** SUPPLIED DATA follows **
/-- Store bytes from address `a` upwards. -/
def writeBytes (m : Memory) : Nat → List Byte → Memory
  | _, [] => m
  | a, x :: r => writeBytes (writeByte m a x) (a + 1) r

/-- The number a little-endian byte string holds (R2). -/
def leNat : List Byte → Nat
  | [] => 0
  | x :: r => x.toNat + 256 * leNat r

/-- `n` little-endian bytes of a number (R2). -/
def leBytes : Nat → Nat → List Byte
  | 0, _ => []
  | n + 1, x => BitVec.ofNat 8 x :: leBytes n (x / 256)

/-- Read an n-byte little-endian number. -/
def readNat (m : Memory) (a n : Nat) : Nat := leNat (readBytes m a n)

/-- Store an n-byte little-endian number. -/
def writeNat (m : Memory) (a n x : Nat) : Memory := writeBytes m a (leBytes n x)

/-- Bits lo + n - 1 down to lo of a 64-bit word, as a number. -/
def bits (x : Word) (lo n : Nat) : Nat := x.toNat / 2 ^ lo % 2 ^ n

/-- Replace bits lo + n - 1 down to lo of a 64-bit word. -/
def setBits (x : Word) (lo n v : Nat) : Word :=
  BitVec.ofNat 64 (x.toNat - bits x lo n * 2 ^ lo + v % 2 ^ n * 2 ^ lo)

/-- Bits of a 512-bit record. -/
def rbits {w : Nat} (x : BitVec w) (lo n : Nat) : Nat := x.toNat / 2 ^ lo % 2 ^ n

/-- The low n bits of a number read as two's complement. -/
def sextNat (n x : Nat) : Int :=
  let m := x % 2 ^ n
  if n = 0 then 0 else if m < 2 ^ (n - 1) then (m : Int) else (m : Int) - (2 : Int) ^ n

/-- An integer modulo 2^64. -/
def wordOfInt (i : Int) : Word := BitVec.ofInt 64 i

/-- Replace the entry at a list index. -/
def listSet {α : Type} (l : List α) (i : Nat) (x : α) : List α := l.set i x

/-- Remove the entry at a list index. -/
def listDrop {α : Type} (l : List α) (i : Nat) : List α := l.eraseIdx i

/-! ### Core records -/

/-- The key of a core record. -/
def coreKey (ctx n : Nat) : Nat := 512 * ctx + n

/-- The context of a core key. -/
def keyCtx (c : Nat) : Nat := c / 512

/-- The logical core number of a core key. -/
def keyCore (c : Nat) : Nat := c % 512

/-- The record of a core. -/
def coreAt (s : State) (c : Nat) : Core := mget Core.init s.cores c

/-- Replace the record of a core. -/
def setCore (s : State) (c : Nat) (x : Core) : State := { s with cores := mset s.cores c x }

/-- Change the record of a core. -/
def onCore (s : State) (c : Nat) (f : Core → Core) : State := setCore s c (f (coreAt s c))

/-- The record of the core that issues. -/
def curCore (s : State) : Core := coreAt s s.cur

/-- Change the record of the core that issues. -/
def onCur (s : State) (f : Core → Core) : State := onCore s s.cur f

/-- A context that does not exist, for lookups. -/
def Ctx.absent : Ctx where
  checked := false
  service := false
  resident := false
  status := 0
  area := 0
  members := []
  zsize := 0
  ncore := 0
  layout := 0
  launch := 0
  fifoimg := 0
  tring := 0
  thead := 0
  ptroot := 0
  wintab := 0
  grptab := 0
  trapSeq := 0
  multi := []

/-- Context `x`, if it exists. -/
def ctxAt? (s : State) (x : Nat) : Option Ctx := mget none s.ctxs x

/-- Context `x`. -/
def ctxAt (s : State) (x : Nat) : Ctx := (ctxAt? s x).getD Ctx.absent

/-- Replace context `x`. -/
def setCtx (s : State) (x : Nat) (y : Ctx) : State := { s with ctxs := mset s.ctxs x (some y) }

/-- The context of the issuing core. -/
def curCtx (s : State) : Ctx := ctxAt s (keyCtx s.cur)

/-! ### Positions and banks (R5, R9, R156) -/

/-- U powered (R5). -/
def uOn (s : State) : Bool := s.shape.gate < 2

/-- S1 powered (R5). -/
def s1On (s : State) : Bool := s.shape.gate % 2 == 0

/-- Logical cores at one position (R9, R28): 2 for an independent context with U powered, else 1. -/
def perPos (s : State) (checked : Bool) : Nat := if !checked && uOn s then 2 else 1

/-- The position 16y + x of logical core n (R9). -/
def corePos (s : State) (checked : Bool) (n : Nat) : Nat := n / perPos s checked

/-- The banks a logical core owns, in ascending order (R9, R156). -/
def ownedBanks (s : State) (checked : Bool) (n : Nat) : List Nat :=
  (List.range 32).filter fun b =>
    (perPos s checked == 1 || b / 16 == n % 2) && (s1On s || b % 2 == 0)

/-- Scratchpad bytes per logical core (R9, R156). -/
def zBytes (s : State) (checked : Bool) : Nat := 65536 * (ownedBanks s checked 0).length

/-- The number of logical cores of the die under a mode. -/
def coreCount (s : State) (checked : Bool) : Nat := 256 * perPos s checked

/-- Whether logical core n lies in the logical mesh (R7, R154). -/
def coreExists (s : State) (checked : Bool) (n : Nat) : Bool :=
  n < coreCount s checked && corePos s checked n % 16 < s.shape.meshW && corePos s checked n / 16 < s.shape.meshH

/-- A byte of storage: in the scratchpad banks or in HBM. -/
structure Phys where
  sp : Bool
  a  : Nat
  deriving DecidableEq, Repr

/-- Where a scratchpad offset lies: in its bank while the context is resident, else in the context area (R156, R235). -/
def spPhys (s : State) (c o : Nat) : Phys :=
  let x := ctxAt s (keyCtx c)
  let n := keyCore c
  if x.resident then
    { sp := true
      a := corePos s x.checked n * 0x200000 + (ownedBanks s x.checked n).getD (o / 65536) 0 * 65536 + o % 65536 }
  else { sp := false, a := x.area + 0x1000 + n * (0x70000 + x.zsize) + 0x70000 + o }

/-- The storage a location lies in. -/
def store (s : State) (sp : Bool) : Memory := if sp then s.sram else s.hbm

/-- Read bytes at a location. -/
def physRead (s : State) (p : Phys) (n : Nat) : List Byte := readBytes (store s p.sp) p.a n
** End of SUPPLIED DATA **
** SUPPLIED DATA follows **
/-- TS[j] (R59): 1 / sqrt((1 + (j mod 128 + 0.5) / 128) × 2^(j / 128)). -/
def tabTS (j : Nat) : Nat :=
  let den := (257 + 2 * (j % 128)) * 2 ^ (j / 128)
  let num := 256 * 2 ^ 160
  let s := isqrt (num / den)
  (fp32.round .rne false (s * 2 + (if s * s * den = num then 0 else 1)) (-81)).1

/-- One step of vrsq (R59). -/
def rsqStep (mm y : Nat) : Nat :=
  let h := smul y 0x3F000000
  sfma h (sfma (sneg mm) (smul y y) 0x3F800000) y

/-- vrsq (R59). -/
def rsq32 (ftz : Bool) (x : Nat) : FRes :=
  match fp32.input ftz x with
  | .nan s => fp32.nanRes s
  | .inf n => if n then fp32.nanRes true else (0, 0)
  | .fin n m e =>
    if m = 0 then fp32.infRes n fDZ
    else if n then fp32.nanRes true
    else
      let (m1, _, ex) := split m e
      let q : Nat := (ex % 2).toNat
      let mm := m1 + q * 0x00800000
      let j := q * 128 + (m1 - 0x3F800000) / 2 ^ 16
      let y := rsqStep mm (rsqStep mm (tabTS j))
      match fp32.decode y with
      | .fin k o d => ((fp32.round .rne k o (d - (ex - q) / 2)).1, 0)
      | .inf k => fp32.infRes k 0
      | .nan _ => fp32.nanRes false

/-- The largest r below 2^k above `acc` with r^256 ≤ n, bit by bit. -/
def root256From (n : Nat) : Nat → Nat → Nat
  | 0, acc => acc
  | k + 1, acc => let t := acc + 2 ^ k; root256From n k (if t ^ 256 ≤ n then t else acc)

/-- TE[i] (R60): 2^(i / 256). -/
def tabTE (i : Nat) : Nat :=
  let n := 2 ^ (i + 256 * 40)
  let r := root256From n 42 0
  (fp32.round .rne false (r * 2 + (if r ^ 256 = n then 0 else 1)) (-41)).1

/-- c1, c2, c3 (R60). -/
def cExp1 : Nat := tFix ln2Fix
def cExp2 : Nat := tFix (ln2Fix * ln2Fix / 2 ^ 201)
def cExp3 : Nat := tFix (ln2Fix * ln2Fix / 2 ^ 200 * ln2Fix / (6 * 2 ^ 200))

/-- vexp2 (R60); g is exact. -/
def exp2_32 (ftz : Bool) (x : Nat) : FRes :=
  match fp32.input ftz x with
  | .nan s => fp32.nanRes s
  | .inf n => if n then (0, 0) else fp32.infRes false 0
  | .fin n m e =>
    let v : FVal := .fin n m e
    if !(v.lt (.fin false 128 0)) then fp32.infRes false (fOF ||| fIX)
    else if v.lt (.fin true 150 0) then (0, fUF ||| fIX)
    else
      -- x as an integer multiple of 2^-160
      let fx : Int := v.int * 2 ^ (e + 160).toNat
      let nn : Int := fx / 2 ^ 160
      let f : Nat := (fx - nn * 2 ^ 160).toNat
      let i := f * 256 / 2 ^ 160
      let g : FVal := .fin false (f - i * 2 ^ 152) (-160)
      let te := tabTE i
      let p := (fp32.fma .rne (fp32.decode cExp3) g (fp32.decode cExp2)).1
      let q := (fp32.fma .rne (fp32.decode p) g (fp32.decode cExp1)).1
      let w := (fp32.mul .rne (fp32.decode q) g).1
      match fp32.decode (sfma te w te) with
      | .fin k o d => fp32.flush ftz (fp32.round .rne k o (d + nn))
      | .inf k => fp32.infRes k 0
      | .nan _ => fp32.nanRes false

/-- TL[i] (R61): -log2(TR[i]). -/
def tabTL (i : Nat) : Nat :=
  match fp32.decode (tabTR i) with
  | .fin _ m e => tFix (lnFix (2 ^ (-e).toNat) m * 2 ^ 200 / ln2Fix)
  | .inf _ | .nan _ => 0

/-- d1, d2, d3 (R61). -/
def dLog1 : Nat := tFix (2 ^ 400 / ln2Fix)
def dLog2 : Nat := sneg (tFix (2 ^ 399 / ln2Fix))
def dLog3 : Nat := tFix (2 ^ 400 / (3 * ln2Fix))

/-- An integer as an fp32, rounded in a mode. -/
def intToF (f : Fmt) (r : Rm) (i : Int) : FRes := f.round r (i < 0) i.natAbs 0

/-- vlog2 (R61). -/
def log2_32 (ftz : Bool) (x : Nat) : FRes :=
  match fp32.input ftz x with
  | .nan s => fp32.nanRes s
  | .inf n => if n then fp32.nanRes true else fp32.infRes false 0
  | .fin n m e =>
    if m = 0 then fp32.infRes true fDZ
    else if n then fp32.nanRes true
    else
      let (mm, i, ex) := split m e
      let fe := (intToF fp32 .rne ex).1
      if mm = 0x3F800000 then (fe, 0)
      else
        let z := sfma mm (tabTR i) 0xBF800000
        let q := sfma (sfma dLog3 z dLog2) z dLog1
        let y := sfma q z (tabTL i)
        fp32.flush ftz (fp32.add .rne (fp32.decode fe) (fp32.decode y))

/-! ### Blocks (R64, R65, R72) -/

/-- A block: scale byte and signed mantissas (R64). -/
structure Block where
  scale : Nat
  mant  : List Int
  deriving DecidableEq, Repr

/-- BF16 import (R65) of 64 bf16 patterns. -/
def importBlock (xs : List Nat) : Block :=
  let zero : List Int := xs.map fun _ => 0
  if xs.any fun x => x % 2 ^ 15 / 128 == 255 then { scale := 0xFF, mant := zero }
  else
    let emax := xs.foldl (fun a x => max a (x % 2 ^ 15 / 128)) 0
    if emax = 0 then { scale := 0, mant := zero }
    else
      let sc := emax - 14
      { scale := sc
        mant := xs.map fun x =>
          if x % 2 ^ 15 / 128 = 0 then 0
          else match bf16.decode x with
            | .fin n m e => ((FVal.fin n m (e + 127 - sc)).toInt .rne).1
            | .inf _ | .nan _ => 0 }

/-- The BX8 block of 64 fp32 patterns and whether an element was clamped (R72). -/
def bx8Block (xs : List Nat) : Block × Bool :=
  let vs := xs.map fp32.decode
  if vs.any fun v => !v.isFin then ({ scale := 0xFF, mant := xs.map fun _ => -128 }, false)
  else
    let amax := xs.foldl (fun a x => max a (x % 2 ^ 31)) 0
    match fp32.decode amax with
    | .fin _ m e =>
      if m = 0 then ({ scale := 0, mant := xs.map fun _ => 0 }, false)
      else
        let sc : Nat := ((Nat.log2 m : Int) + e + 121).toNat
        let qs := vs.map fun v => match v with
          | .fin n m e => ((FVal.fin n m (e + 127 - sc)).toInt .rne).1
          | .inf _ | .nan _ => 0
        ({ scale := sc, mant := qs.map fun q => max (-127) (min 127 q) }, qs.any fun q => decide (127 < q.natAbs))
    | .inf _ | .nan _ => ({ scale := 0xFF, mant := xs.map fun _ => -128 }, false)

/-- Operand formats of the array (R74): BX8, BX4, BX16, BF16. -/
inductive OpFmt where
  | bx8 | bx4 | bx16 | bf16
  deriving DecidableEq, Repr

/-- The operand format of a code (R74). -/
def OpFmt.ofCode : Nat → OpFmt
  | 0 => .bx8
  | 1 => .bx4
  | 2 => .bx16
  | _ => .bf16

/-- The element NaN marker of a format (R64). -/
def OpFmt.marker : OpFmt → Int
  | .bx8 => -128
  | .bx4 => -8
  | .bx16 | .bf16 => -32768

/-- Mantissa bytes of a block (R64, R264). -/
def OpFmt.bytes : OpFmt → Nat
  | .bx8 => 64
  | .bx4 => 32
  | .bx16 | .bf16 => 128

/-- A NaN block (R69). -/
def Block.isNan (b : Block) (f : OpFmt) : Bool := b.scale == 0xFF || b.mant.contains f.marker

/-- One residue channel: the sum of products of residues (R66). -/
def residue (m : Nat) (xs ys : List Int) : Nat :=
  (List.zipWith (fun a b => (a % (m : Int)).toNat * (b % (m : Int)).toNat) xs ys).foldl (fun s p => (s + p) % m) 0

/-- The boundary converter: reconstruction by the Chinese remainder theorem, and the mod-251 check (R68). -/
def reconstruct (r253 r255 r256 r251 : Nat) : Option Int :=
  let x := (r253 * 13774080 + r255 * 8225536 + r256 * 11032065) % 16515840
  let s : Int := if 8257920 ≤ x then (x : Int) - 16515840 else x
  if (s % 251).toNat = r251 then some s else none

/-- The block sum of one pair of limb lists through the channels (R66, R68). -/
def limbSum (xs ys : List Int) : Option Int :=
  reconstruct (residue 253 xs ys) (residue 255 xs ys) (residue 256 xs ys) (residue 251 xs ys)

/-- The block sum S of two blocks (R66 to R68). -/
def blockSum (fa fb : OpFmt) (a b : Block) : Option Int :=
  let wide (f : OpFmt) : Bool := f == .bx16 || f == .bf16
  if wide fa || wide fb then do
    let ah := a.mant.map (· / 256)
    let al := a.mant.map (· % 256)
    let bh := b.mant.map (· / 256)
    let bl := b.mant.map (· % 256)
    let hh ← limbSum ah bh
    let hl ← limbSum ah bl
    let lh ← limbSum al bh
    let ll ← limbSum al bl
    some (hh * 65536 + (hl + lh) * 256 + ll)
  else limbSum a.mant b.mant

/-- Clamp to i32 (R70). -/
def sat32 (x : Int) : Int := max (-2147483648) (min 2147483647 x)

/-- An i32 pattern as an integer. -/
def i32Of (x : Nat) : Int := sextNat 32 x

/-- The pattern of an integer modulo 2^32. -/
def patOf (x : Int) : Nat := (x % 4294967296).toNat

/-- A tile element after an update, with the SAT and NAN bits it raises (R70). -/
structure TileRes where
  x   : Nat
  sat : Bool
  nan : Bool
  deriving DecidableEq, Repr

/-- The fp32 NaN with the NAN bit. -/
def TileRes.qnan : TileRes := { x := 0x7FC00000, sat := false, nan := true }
** End of SUPPLIED DATA **
** SUPPLIED DATA follows **
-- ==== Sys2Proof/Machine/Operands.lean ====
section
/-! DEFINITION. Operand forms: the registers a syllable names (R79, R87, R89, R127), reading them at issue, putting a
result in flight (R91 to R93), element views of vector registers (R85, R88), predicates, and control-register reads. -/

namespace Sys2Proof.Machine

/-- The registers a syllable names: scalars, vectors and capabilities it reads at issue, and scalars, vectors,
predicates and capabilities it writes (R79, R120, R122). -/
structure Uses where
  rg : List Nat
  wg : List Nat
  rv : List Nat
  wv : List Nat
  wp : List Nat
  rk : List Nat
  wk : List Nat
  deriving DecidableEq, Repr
** End of SUPPLIED DATA **
Locate the word "none" in the records above, and return each line that has it.

TASK OUTPUT -
def ctxAt? (s : State) (x : Nat) : Option Ctx := mget none s.ctxs x
  if (s % 251).toNat = r251 then some s else none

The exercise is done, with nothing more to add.